Be warned. If you have read this far, you will have noticed that I refer to beginning and ending rather differently than other writers do; it is time to make those differences explicit. The fog that surrounds so many discussions among analysts results in part from the casual, not to say whimsical, way in which we often abuse the ordinary terms of discourse. It is as if, once we graduate as analysts, we feel we are no longer slaves of the common language but are its masters—free, Humpty Dumpty-like, to use words as we please. In that dismal tradition (but I hope you will agree with better reason), allow me to attempt to clarify the way I use several familiar terms: ending, termination, phase, process, time, and structure.
Ending and Termination
Analysts, as well as psychotherapists in general, tend to refer to all matters having to do with ending treatment as “termination,” as if ending and termination were synonyms; indeed, our tradition encourages it. As I discuss in Chapter 2, there are many ways in which an arrangement between consenting adults, treatment included, may come to an end. English is rich in terms to describe those ways: we might stop, finish, quit, flee, interrupt, discontinue, elope, or drop out. We use all these words discriminately in the clinic to capture the particular way a patient left an episode of treatment. However, if a former supervisor asks you why the patient you once consulted him about is no longer in analysis and you answer with a shrug and say, “Because it ended,” he is certain to follow up with, “But was it successfully terminated?” Analysts do seem to have something special in mind when they use that word, and they do not consider “end” to be a synonym. If you inquire tactfully of the former supervisor (and let us assume he is one of the more patient ones) what he means by his question, you may hear a reasoned reply; he hopes that the ending came about through mutual agreement, that it preferably was not driven by some exigency or by a competing preference in the patient’s life or in yours, and that you took enough time to work through the implications of ending.1
I believe it is fair to say that in recent years a consensus has formed among analysts that an analysis should end as that supervisor described. It was not always so; early in our history, an analyst would decide that a patient had had enough and announce it to him (I discuss these aspects of ending and termination in Chapter 3). Holding those preferences amounts to our taking the position that the ending or termination of analysis is a serious matter. However, those preferences do not prescribe what a seriously engaged analyst and patient should be doing as they go about bringing the analysis to a close.2
So the puzzle remains. As “ending” and “parting” are adequate to refer to the separating of people, including therapist and patient, and with so many other terms to specify the particulars of how and why two individuals may take diverging paths, why do we need to recruit the new word, termination, which has not previously been used in connection with human relationships?

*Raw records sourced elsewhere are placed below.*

-- ==== Sys2Proof/Laws/State.lean ====
section
/-! SUPPORT. One lemma per field for each named update of `State` and of `Ctx`, each true by `rfl`: what an update leaves as it
was, and what it sets. Later proofs cite these and unfold no record update. -/

namespace Sys2Proof.Machine

variable (s : State) (x : Ctx)

/-! ### State.modCtx -/

@[simp] theorem State.modCtx_now (f : Ctx → Ctx) : (s.modCtx f).now = s.now := rfl
@[simp] theorem State.modCtx_us (f : Ctx → Ctx) : (s.modCtx f).us = s.us := rfl
@[simp] theorem State.modCtx_phase (f : Ctx → Ctx) : (s.modCtx f).phase = s.phase := rfl
@[simp] theorem State.modCtx_ctx (f : Ctx → Ctx) : (s.modCtx f).ctx = f s.ctx := rfl
@[simp] theorem State.modCtx_others (f : Ctx → Ctx) : (s.modCtx f).others = s.others := rfl
@[simp] theorem State.modCtx_plan (f : Ctx → Ctx) : (s.modCtx f).plan = s.plan := rfl
@[simp] theorem State.modCtx_heads (f : Ctx → Ctx) : (s.modCtx f).heads = s.heads := rfl
@[simp] theorem State.modCtx_schedule (f : Ctx → Ctx) : (s.modCtx f).schedule = s.schedule := rfl
@[simp] theorem State.modCtx_verdict (f : Ctx → Ctx) : (s.modCtx f).verdict = s.verdict := rfl
@[simp] theorem State.modCtx_free (f : Ctx → Ctx) : (s.modCtx f).free = s.free := rfl
@[simp] theorem State.modCtx_trapDue (f : Ctx → Ctx) : (s.modCtx f).trapDue = s.trapDue := rfl
@[simp] theorem State.modCtx_roots (f : Ctx → Ctx) : (s.modCtx f).roots = s.roots := rfl
@[simp] theorem State.modCtx_mem (f : Ctx → Ctx) : (s.modCtx f).mem = s.mem := rfl
@[simp] theorem State.modCtx_remote (f : Ctx → Ctx) : (s.modCtx f).remote = s.remote := rfl
@[simp] theorem State.modCtx_stamps (f : Ctx → Ctx) : (s.modCtx f).stamps = s.stamps := rfl
@[simp] theorem State.modCtx_hintErrors (f : Ctx → Ctx) : (s.modCtx f).hintErrors = s.hintErrors := rfl
@[simp] theorem State.modCtx_cap (f : Ctx → Ctx) : (s.modCtx f).cap = s.cap := rfl
@[simp] theorem State.modCtx_dcache (f : Ctx → Ctx) : (s.modCtx f).dcache = s.dcache := rfl
@[simp] theorem State.modCtx_owners (f : Ctx → Ctx) : (s.modCtx f).owners = s.owners := rfl
@[simp] theorem State.modCtx_l1 (f : Ctx → Ctx) : (s.modCtx f).l1 = s.l1 := rfl
@[simp] theorem State.modCtx_tlb (f : Ctx → Ctx) : (s.modCtx f).tlb = s.tlb := rfl
@[simp] theorem State.modCtx_pages (f : Ctx → Ctx) : (s.modCtx f).pages = s.pages := rfl
@[simp] theorem State.modCtx_returns (f : Ctx → Ctx) : (s.modCtx f).returns = s.returns := rfl
@[simp] theorem State.modCtx_worn (f : Ctx → Ctx) : (s.modCtx f).worn = s.worn := rfl
@[simp] theorem State.modCtx_freePages (f : Ctx → Ctx) : (s.modCtx f).freePages = s.freePages := rfl
@[simp] theorem State.modCtx_evictStacks (f : Ctx → Ctx) : (s.modCtx f).evictStacks = s.evictStacks := rfl
@[simp] theorem State.modCtx_boundary (f : Ctx → Ctx) : (s.modCtx f).boundary = s.boundary := rfl
@[simp] theorem State.modCtx_holds (f : Ctx → Ctx) : (s.modCtx f).holds = s.holds := rfl
@[simp] theorem State.modCtx_lost (f : Ctx → Ctx) : (s.modCtx f).lost = s.lost := rfl
@[simp] theorem State.modCtx_struck (f : Ctx → Ctx) : (s.modCtx f).struck = s.struck := rfl
@[simp] theorem State.modCtx_wounds (f : Ctx → Ctx) : (s.modCtx f).wounds = s.wounds := rfl
@[simp] theorem State.modCtx_walks (f : Ctx → Ctx) : (s.modCtx f).walks = s.walks := rfl
@[simp] theorem State.modCtx_sent (f : Ctx → Ctx) : (s.modCtx f).sent = s.sent := rfl
@[simp] theorem State.modCtx_quads (f : Ctx → Ctx) : (s.modCtx f).quads = s.quads := rfl
@[simp] theorem State.modCtx_shLast (f : Ctx → Ctx) : (s.modCtx f).shLast = s.shLast := rfl
@[simp] theorem State.modCtx_dies (f : Ctx → Ctx) : (s.modCtx f).dies = s.dies := rfl
@[simp] theorem State.modCtx_tamb (f : Ctx → Ctx) : (s.modCtx f).tamb = s.tamb := rfl
@[simp] theorem State.modCtx_groups (f : Ctx → Ctx) : (s.modCtx f).groups = s.groups := rfl
@[simp] theorem State.modCtx_localRound (f : Ctx → Ctx) : (s.modCtx f).localRound = s.localRound := rfl
@[simp] theorem State.modCtx_hub (f : Ctx → Ctx) : (s.modCtx f).hub = s.hub := rfl
@[simp] theorem State.modCtx_power (f : Ctx → Ctx) : (s.modCtx f).power = s.power := rfl
@[simp] theorem State.modCtx_flash (f : Ctx → Ctx) : (s.modCtx f).flash = s.flash := rfl
@[simp] theorem State.modCtx_pending (f : Ctx → Ctx) : (s.modCtx f).pending = s.pending := rfl
@[simp] theorem State.modCtx_audits (f : Ctx → Ctx) : (s.modCtx f).audits = s.audits := rfl
@[simp] theorem State.modCtx_nextAudit (f : Ctx → Ctx) : (s.modCtx f).nextAudit = s.nextAudit := rfl
@[simp] theorem State.modCtx_ended (f : Ctx → Ctx) : (s.modCtx f).ended = s.ended := rfl
@[simp] theorem State.modCtx_harts (f : Ctx → Ctx) : (s.modCtx f).harts = s.harts := rfl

A review is in order of the relatively brief history of the concept of “termination” in psychoanalysis. It first appeared in the psychoanalytic literature in English in 1937 when Joan Riviere, then an analysand of Freud, at Freud’s request, translated his recently completed article, “Die Endliche und Die Unendliche Analyse” (Freud, 1937a) as “Analysis Terminable and Interminable” (Freud, 1937b). Both the English and the German versions appeared in the same year. Riviere’s translation was later reprinted in The Collected Papers of Sigmund Freud (Freud, 1950), and James Strachey slightly modified that translation in The Standard Edition (Freud, 1937b). Strachey wrote a lengthy and informative introduction to the paper, but did not comment on Riviere’s strange choice of words to translate Freud’s endliche and unendliche. Since then termination has become a term of art, seemingly the generic and proper way to refer to the ending of psychotherapy as well as psychoanalysis.
Oddly, the word termination has no roots in the German language in which Freud wrote. An indication that the term was not in common usage at that time is that it does not appear in the first edition of a standard psychiatric dictionary (Hinsie and Schatsky, 1940). However, “termination” is included, with its current meaning but without comment, in the eighth edition of that dictionary (Campbell, 2004). The Freud Encyclopedia (Erwin, 2002) has no entry for “termination”, but it is discussed, in the now usual fashion, in the article on “Psychoanalytic Technique and Process” (Richards and Richards, 2002). We can no longer ask Riviere or Strachey why they thought it necessary to use “terminable” and “interminable” to translate Freud’s endliche and unendliche, using words that allude to ultimate finality with all its dreary and funereal implications, an implication that Freud did not intend.
Freud’s endliche and unendliche, as Leupold-Löwenthal (1988) pointed out, have connotations different from and richer than terminable and interminable. He proposed that finite and infinite convey Freud’s intention better.3 Note too that interminable has connotations of weariness, boredom and even despair, which are altogether lacking in unendliche. Substituting finite and infinite, as Leupold-Löwenthal suggests, yields an altogether different meaning, which others have also proposed (for example, Hoffer, 1950; Kramer, 1959; G. Ticho, 1967; Loewenberg, 1988; and Blum, 1989), that when a patient leaves analysis, analyzing continues through self-analysis and becomes a process more like education, which has no logical or necessary ending point.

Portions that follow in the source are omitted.